Farrelly, co-director of flaky OTW comedies such as Kingpin, Stuck On You and Me, Myself and Irene is no stranger to a bad review. But so vicious was the critical mauling that the 56-year-old filmmaker took to Twitter to vent his outrage.

“To the critics: Movie 43 is not the end of the world. It’s just a $6-million movie where we tried to do something different. Now back off,” he wrote. And later: “To the critics: You always complain that Hollywood never gives you new stuff, and then when you get it, you flip out.”

That’s the story, up until this point, of how one of Hollywood’s strangest comedies got made and received. The question on everybody’s lips: “is it actually that bad?”

At the risk of being ridiculed by my zinger-happy brethren, the answer is simply: no. Not even close.

Movie 43 has its faults. It is a freakshow of gross-out humour that goes harder and further than virtually any of its vomit bag contemporaries. There are plenty of funny moments — myself and 15 or so other cinema attendees regularly laughed out loud, one person to the point at which he erupted into an ugly coughing fit — and it’s one of the most unconventionally entertaining insane-in-the-brain pictures you’ll see (or not see, as the case may be) this or any year. Its structure relies on a slippery variety show “throw mud and see what sticks” approach, and plenty sticks, even if some jokes can only be appreciated if viewed through the fuzzy prism of pure absurdity (a short segment about how oppressed small children live and work inside photocopy machines is Python-esque in its random ridiculousness).

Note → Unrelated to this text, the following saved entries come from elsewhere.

/-- The address map admits every write that a busy block drops. -/
theorem accessTarget_of_droppedWhileBusy {p : Config.Params} {off : Offset} {w : Nat}
    (h : DroppedWhileBusy p off w) : ∃ g, accessTarget p off w = some g ∧ g.droppedWhileBusy = true := by
  have hadm : Admitted p off w := by
    obtain ⟨rfl, rfl | rfl | rfl | rfl | rfl⟩ | ⟨hw, hrange⟩ := h
    case inr => unfold Admitted; omega
    all_goals exact .inl (by decide)
  obtain ⟨g, hg⟩ := Option.ne_none_iff_exists'.mp fun hnone => (accessTarget_none_iff p off w).mp hnone hadm
  exact ⟨g, hg, (accessTarget_droppedWhileBusy_iff hg).mpr h⟩

/-- A dropped write sets `HAZ`, and the running command goes on. -/
theorem step_write_dropped {s : State} {w : Word} {k : Nat} {off : Offset} {width : Nat} {v : Word}
    (hl : s.latch = some { word := w, wait := k + 1 }) (ho : s.nextOp = some (.write off width v))
    (hd : DroppedWhileBusy s.cfg off width) :
    step s = .next { s with
      latch := some { word := w, wait := k }
      status := { s.status with haz := true }
      hpc := s.hpc + 1
      resp := .ack } := by
  obtain ⟨g, hg, hdrop⟩ := accessTarget_of_droppedWhileBusy hd
  rw [step_write_running hl ho hg, State.busWrite_dropped rfl hdrop]
  rfl

/-- Settles O9: `CMD` is one of the targets whose writes a busy block drops. -/
theorem busyCommandWriteIsDropped : Obligations.BusyCommandWriteIsDropped :=
  fun _ _ _ _ hl ho => step_write_dropped hl ho (.inl ⟨rfl, .inl rfl⟩)

/-! ### Writes to read-only state (R191) -/

/-- The targets of host writes that are ignored at all times: `ID`, the result registers and `OBUF`. -/
def Target.readOnly : Target → Bool
  | .reg r => decide (r = .id ∨ r = .olen ∨ r = .errpos ∨ r = .trunc ∨ r = .codeval)
  | .byte b _ => decide (b = .obuf)
  | .reservedByte => false

theorem State.busWrite_readOnly {g : Target} (h : g.readOnly = true) (s : State) (v : Word) :
    s.busWrite v g = s.respond .ack := by
  cases g with
  | reg r => obtain rfl | rfl | rfl | rfl | rfl := of_decide_eq_true h <;> rfl
  | byte b a => cases of_decide_eq_true h; rfl
  | reservedByte => cases h

/-- Where `IBUF` ends below `OBUF` (R6), the byte window at 0x2000 is `OBUF`. -/
theorem accessTarget_obuf {p : Config.Params} {off : Offset} (hp : p.ibufSize ≤ 4096)
    (hlo : 0x2000 ≤ off.toNat) (hhi : off.toNat < 0x2000 + p.obufSize) :
    accessTarget p off 1 = some (.byte .obuf off.toNat) := by
  rw [accessTarget, if_neg (by omega), if_pos rfl, byteTarget, if_neg (by omega), if_neg (by omega),
    if_neg (by omega), if_neg (by omega), if_pos ⟨hlo, hhi⟩]

/-- The offsets of `ID`, `OLEN`, `ERRPOS`, `TRUNC`, `CODEVAL` and `OBUF`. -/
theorem accessTarget_readOnly {p : Config.Params} {off : Offset} {w : Nat} (hp : p.ibufSize ≤ 4096)
    (h : (w = 4 ∧ (off = 0x000 ∨ off = 0x014 ∨ off = 0x018 ∨ off = 0x024 ∨ off = 0x028)) ∨
      (w = 1 ∧ 0x2000 ≤ off.toNat ∧ off.toNat < 0x2000 + p.obufSize)) :
    ∃ g, accessTarget p off w = some g ∧ g.readOnly = true := by
  obtain ⟨rfl, rfl | rfl | rfl | rfl | rfl⟩ | ⟨rfl, hlo, hhi⟩ := h
  case inr => exact ⟨_, accessTarget_obuf hp hlo hhi, rfl⟩
  all_goals exact ⟨_, rfl, rfl⟩

/-- Settles O10: dropped writes, the writes of `CTRL` and `STATUS`, and the ignored ones, each by its target. -/
theorem busyInputWritesAreDropped : Obligations.BusyInputWritesAreDropped := by
  intro s off width v hok ho
  obtain ⟨-, hibuf, -⟩ := hok
  refine ⟨fun w k hl => ⟨fun hin => ?_, ?_, ?_⟩, fun hro => ?_⟩
  · exact step_write_dropped hl ho
      (hin.imp (fun ⟨hw, hoff⟩ => ⟨hw, .inr hoff⟩) fun ⟨hw, hrange⟩ => ⟨hw, by omega⟩)
  · rintro rfl rfl
    exact step_write_running (g := .reg .ctrl) hl ho rfl
  · rintro rfl rfl
    exact step_write_running (g := .reg .status) hl ho rfl
  · obtain ⟨g, hg, hignored⟩ := accessTarget_readOnly hibuf hro
    refine ⟨fun hl => ?_, fun w k hl => ?_⟩
    · rw [step_write_idle hl ho hg, State.busWrite_readOnly hignored]
      rfl
    · rw [step_write_running hl ho hg, State.busWrite_readOnly hignored]
      rfl

end Sys2Proof.Machine

/-! Proofs of the family 70_reset_and_hazards.md: the reset and the state it leaves. -/

namespace Sys2Proof.Machine

/-! ### The reset input (R211, R212) -/

/-- R212: where the platform asserts reset no completion is the next event, not even a due one. -/
theorem State.completing_of_reset {s : State} (hr : s.nextOp = some .reset) : s.completing = none :=
  Option.eq_none_iff_forall_ne_some.mpr fun w hw => ((s.completing_some_iff w).mp hw).2 hr

/-- A step at which the platform asserts reset, whatever command is latched. -/
theorem step_reset {s : State} (hr : s.nextOp = some .reset) :
    step s = .next (s.applyReset.goto (s.hpc + 1)) := by
  rw [step_of_completing_none (State.completing_of_reset hr)]
  simp only [State.hostStep, hr]

/-- Settles O18: the reset wins over a due completion, and each field of the next state is that of the reset state. -/
theorem resetWinsAndClears : Obligations.ResetWinsAndClears :=
  fun s hr => ⟨_, step_reset hr, rfl, rfl, rfl, rfl, rfl, rfl, rfl, rfl, rfl, rfl, Memory.read_nil, rfl,
    State.resetWith_irq s.cfg, rfl⟩

end Sys2Proof.Machine

/-! Proofs of the family other, encoding: the decoder and the encoder are inverse to each other. -/

namespace Sys2Proof

/-! ### A command word and its fields (R80) -/

theorem rsvOf_append_opcOf (w : Word) : rsvOf w ++ opcOf w = w :=
  (BitVec.extractLsb'_append_extractLsb'_eq_extractLsb' (by decide)).trans BitVec.extractLsb'_eq_self

/-- Where no reserved bit is set, the opcode is the whole word. -/
theorem commandWord_opcOf {w : Word} (h : rsvOf w = 0) : commandWord (BitVec.ofNat 8 (opcOf w).toNat) = w := by
  rw [BitVec.ofNat_toNat, BitVec.setWidth_eq, commandWord, ← h, rsvOf_append_opcOf]

/-- Read as one number, an illegal word is 8 or more (R86). -/
theorem reserved_or_undefined_iff (w : Word) : (rsvOf w ≠ 0 ∨ 8 ≤ (opcOf w).toNat) ↔ 8 ≤ w.toNat := by
  rw [rsvOf_ne_zero_iff, opcOf_toNat]
  omega

theorem decode_of_ge {w : Word} (h : 8 ≤ w.toNat) : decode w = .illegal w :=
  (decode_eq_illegal_iff w w).mpr ⟨rfl, (reserved_or_undefined_iff w).mpr h⟩

/-! ### The decoder and the encoder (R81 to R86) -/

/-- Settles O1: the eight command words are closed, and an illegal word is 8 or more. -/
theorem encodeThenDecodeIsIdentity : Obligations.EncodeThenDecodeIsIdentity := by
  intro i hwf
  cases i with
  | illegal w => exact decode_of_ge (of_decide_eq_true hwf)
  | nop | b32enc | b32dec | ctrser | hotptrunc | ctcmp | trunccmp | zeroize => decide

theorem decode_wf (w : Word) : (decode w).wf = true := by
  cases hd : decode w with
  | illegal v =>
    obtain ⟨rfl, hbad⟩ := (decode_eq_illegal_iff w v).mp hd
    exact decide_eq_true ((reserved_or_undefined_iff v).mp hbad)
  | nop | b32enc | b32dec | ctrser | hotptrunc | ctcmp | trunccmp | zeroize => rfl

theorem encode_decode (w : Word) : encode (decode w) = w := by
  by_cases hr : rsvOf w = 0
  · have hw := commandWord_opcOf hr
    rw [decode, if_pos hr]
    split
    case h_9 => rfl
    all_goals
      rename_i hopc
      rw [hopc] at hw
      exact hw
  · rw [decode_of_rsvOf_ne_zero hr, encode]

/-- Settles O2: the decoder's image is well formed, and the word is its fields side by side. -/
theorem decodeThenEncodeIsIdentity : Obligations.DecodeThenEncodeIsIdentity :=
  fun w => ⟨decode_wf w, encode_decode w⟩

/-- Settles O3: the eight rows word by word, and the reserved row by its lower end. -/
theorem opcodeMapWords : Obligations.OpcodeMapWords :=
  ⟨by decide, by decide, by decide, by decide, by decide, by decide, by decide, by decide,
    fun _ hlow _ => decode_of_ge hlow⟩

end Sys2Proof

/-! Proofs of the family other, steps: the dispatch of a step, and the life of a latched command. -/

namespace Sys2Proof.Machine

/-! ### The dispatch of a step (R182, R212) -/

theorem step_of_due {s : State} {w : Word} (hl : s.latch = some { word := w, wait := 0 })
    (hr : s.nextOp ≠ some .reset) : step s = exec (decode w) s := by
  simp only [step, (s.completing_some_iff w).mpr ⟨hl, hr⟩]

/-- Settles O5: such a latch is a due completion. -/
theorem stepRunsDueCommand : Obligations.StepRunsDueCommand := fun _ _ => step_of_due

/-- Settles O6: neither an empty latch nor one with cycles left is a due completion. -/
theorem stepPerformsHostSlot : Obligations.StepPerformsHostSlot := by
  rintro s (hl | ⟨w, k, hl⟩)
  · exact step_of_completing_none (State.completing_of_idle hl)
  · exact step_of_completing_none (State.completing_of_running hl)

The absurdly disproportionate critical response to Movie 43 has brought to the fore one of the laziest strategies a film reviewer can deploy, and we’ve seen it time and time again: the technique of describing content with the insinuation that such a description constitutes analysis.

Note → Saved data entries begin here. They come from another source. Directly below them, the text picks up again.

/-- Above a stack pointer that is at least −1 the three slots are three, so no word of the frame
overwrites another. -/
theorem Memory.read_writeFrame (m : Memory) {sp : Int} (hsp : -1 ≤ sp)
    (argc savedFp returnPc : Int) :
    (m.writeFrame sp argc savedFp returnPc).read (sp + 1).toNat = argc ∧
    (m.writeFrame sp argc savedFp returnPc).read (sp + 2).toNat = savedFp ∧
    (m.writeFrame sp argc savedFp returnPc).read (sp + 3).toNat = returnPc ∧
    ∀ k, k ≠ (sp + 1).toNat → k ≠ (sp + 2).toNat → k ≠ (sp + 3).toNat →
      (m.writeFrame sp argc savedFp returnPc).read k = m.read k := by
  have h12 : (sp + 1).toNat ≠ (sp + 2).toNat := by omega
  have h13 : (sp + 1).toNat ≠ (sp + 3).toNat := by omega
  have h23 : (sp + 2).toNat ≠ (sp + 3).toNat := by omega
  unfold Memory.writeFrame
  refine ⟨?_, ?_, Memory.read_write_same .., fun k h1 h2 h3 => ?_⟩
  · rw [Memory.read_write_other _ _ h13, Memory.read_write_other _ _ h12, Memory.read_write_same]
  · rw [Memory.read_write_other _ _ h23, Memory.read_write_same]
  · rw [Memory.read_write_other _ _ h3, Memory.read_write_other _ _ h2,
      Memory.read_write_other _ _ h1]

theorem push_push_push (s : State) (argc savedFp returnPc : Int) :
    ((s.push argc).push savedFp).push returnPc =
      { s with sp := s.sp + 3, stack := s.stack.writeFrame s.sp argc savedFp returnPc } := by
  simp [State.push, State.setSp, State.setStack, Memory.writeFrame, add_assoc]

theorem exec_call (a1 a2 : Int) (s : State) :
    exec (.call a1 a2) s =
      require (s.legalTarget a1) .outOfBoundsJump s
        (requireRoom 3 s
          (.next { s with
            pc := a1, sp := s.sp + 3, fp := s.sp + 3
            stack := s.stack.writeFrame s.sp a2 s.fp (s.pc + 3) })) := by
  rw [exec, execCall, push_push_push]
  rfl

theorem exec_ret (s : State) :
    exec .ret s =
      require (0 ≤ s.sp) .stackUnderflow s
        (require (2 ≤ s.fp) .stackUnderflow s
          (require (s.fp ≤ s.sp - 1) .outOfBoundsJump s
            (require (0 ≤ s.stackAt (s.fp - 2)) .outOfBoundsJump s
              (require (-1 ≤ s.fp - 3 - s.stackAt (s.fp - 2)) .stackUnderflow s
                (require (s.legalReturn (s.stackAt s.fp)) .outOfBoundsJump s
                  (.next { s with
                    pc := s.stackAt s.fp, sp := s.fp - 2 - s.stackAt (s.fp - 2)
                    fp := s.stackAt (s.fp - 1)
                    stack := s.stack.write (s.fp - 2 - s.stackAt (s.fp - 2)).toNat
                      (s.stackAt s.sp) })))))) := rfl

/-- Settles O35: the target is checked before the room, and the words written are a frame. -/
theorem callPushesTheFrameAndJumps : Obligations.CallPushesTheFrameAndJumps := by
  refine ⟨fun _ _ => rfl, truncatedInstructionFaults .call (by decide), fun a1 a2 s => ?_⟩
  rw [exec_call]
  refine ⟨fun hillegal => require_neg hillegal _ s _, fun hlegal hfull => ?_,
    fun hlegal hroom hsp => ?_⟩ <;> rw [require_pos hlegal]
  · exact require_neg hfull _ s _
  · exact ⟨_, require_pos hroom _ s _, rfl, s.stack.read_writeFrame hsp a2 s.fp (s.pc + 3)⟩

/-- Settles O36: in each clause the checks before it pass. When all do, the return value is left on
top of the caller's stack. -/
theorem retUnwindsTheFrame : Obligations.RetUnwindsTheFrame := by
  refine ⟨rfl, ?_⟩
  rintro s _ _ _ rfl rfl rfl
  rw [exec_ret]
  refine ⟨fun c1 => require_neg c1 _ s _, fun c1 c2 => ?_, fun c1 c2 c3 => ?_,
    fun c1 c2 c3 c4 => ?_, fun c1 c2 c3 c4 c5 => ?_, fun c1 c2 c3 c4 c5 c6 => ?_,
    fun c1 c2 c3 c4 c5 c6 =>
      leavesOnTop_of_write (s := { s with fp := s.stackAt (s.fp - 1) }) ?_⟩ <;>
    rw [require_pos c1]
  · exact require_neg c2 _ s _
  · rw [require_pos c2]; exact require_neg c3 _ s _
  · rw [require_pos c2, require_pos c3]; exact require_neg c4 _ s _
  · rw [require_pos c2, require_pos c3, require_pos c4]; exact require_neg c5 _ s _
  · rw [require_pos c2, require_pos c3, require_pos c4, require_pos c5]
    exact require_neg c6 _ s _
  · rw [require_pos c2, require_pos c3, require_pos c4, require_pos c5]
    exact require_pos c6 _ s _

/-- A CALL that passes its checks leaves a frame that RET can read: fp is the new top, and the three
words are the return pc, the caller's fp and the argument count (R141, R142). -/
theorem frame_of_call {s u : State} {a1 a2 : Int} (hcall : exec (.call a1 a2) s = .next u)
    (hran : u.fsm ≠ .faulted) (hsp : -1 ≤ s.sp) :
    u.sp = s.sp + 3 ∧ u.fp = s.sp + 3 ∧
      u.frameReturnPc = s.pc + 3 ∧ u.frameSavedFp = s.fp ∧ u.frameArgc = a2 := by
  rcases exec_cases hcall with ⟨c, -, rfl⟩ | ⟨-, -, rfl⟩
  · exact absurd rfl hran
  · obtain ⟨hargc, hsaved, hreturn, -⟩ := s.stack.read_writeFrame hsp a2 s.fp (s.pc + 3)
    refine ⟨rfl, rfl, hreturn, ?_, ?_⟩
    · have hslot : s.sp + 3 - 1 = s.sp + 2 := by omega
      exact (congrArg (fun i : Int => Memory.read _ i.toNat) hslot).trans hsaved
    · have hslot : s.sp + 3 - 2 = s.sp + 1 := by omega
      exact (congrArg (fun i : Int => Memory.read _ i.toNat) hslot).trans hargc

/-- Settles O40: the callee's frame words are those CALL wrote, so with `fp = S + 3` every check of
RET passes and the slot it returns to is `S + 1 − k`. -/
theorem callThenRetRestoresTheCaller : Obligations.CallThenRetRestoresTheCaller := by
  intro s u v a1 k hcall hran hsp hk hargs hpc hend hparams hfp habove hreturn hsaved hargc
  obtain ⟨husp, hufp, hureturn, husaved, huargc⟩ := frame_of_call hcall hran hsp
  have hlen : v.progLen = s.progLen := by unfold State.progLen; rw [hparams]
  have hvfp : v.fp = s.sp + 3 := hfp.trans hufp
  obtain ⟨-, hret⟩ := retUnwindsTheFrame
  obtain ⟨-, -, -, -, -, -, hunwind⟩ := hret v (s.pc + 3) s.fp k
    (hreturn.trans hureturn) (hsaved.trans husaved) (hargc.trans huargc)
  have hslot : v.fp - 2 - k = s.sp + 1 - k := by omega
  rw [hslot] at hunwind
  obtain ⟨t, ht, e, htop, hbelow⟩ := hunwind (by omega) (by omega) (by omega) hk (by omega)
    ⟨by omega, by omega⟩
  have htsp : t.sp = s.sp + 1 - k := congrArg State.sp e
  refine ⟨t, ht, by rw [e], htsp, by rw [e], by rw [e], ?_, by rw [e],
    fun j hj => hbelow j (by omega)⟩
  rw [htsp]
  exact htop

end Sys2Proof.Machine
end

section
/-! ### POP, PRINT and HALT (R151 to R153)

POP and PRINT make one check, that the stack is not empty; HALT makes none and enters a terminal
state. -/

namespace Sys2Proof.Machine

theorem exec_pop (s : State) :
    exec .pop s =
      require (0 ≤ s.sp) .stackUnderflow s (.next { s with pc := s.pc + 1, sp := s.sp - 1 }) := rfl
theorem exec_print (s : State) :
    exec .print s =
      require (0 ≤ s.sp) .stackUnderflow s
        (.next { s with pc := s.pc + 1, sp := s.sp - 1, out := s.out ++ [s.stackAt s.sp] }) := rfl
theorem exec_halt (s : State) :
    exec .halt s =
      .next { s with pc := s.pc + 1, fsm := .halted, cause := .haltInstruction } := rfl

/-- A slot above the stack pointer is dead (R29). -/
theorem not_liveSlot_of_lt {s : State} {i : Int} (h : s.sp < i) : ¬ s.liveSlot i :=
  fun ⟨_, hle⟩ => absurd hle (Int.not_le.mpr h)

/-- A step that appends one word to the trace pulses that word (R38). -/
theorem outPulse_of_out_eq_append {s t : State} {v : Int} (h : t.out = s.out ++ [v]) :
    outPulse s t = some v := by
  rw [outPulse, h, List.getElem?_concat_length]

/-- Settles O37: the popped slot is one above the new stack pointer. -/
theorem popDropsTheTop : Obligations.PopDropsTheTop := by
  refine ⟨rfl, fun s => ?_⟩
  rw [exec_pop]
  refine ⟨fun hword => ⟨require_pos hword _ s _, not_liveSlot_of_lt ?_⟩,
    fun hempty => require_neg hempty _ s _⟩
  exact Int.sub_one_lt_of_le le_rfl

/-- Settles O38: the trace grows by the top word, which is therefore the pulse. -/
theorem printEmitsTheTopOnce : Obligations.PrintEmitsTheTopOnce := by
  refine ⟨rfl, fun s => ?_⟩
  rw [exec_print]
  exact ⟨fun hword => ⟨_, require_pos hword _ s _, rfl, outPulse_of_out_eq_append rfl⟩,
    fun hempty => require_neg hempty _ s _⟩

/-- Settles O39: the state HALT leaves is terminal, and a terminal state absorbs every `Step`
input (R99). -/
theorem haltStopsTheEngine : Obligations.HaltStopsTheEngine := by
  refine ⟨rfl, fun s => ⟨exec_halt s, fun t inputs hhalt hinputs => ?_⟩⟩
  have hterm : t.terminal = true := by
    rw [exec_halt] at hhalt
    cases hhalt
    rfl
  exact runInputs_of_terminal hterm hinputs

end Sys2Proof.Machine
end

For example: “Hugh Jackman wears testicles on his neck,” “Halle Berry makes guacamole with her breasts” and “Anna Faris asks to be defecated on”. The implication being that a movie featuring giant, ugly, sweating, life-like balls dangling from Hugh Jackman’s chin cannot be good. Yes, that indicates the humour is being pitched at a certain level, but the point is that description is not a form of analysis, and to correlate the two is either lazy or disingenuous.

The way Wessler and Farrelly’s ostentatious production has been unceremoniously dumped on says less about its shortcomings as a work of “art” and more about a critical commentary echo chamber where catchy lines and shrill put-downs have replaced any reasonable look at what went wrong and why. The consensus among clambake commentary has been to pick low hanging fruit — an irregularly shaped comedy full of bodily fluid puns — and smash it with a mallet, creating analysis more vacuous than the movie’s many grotesequeries.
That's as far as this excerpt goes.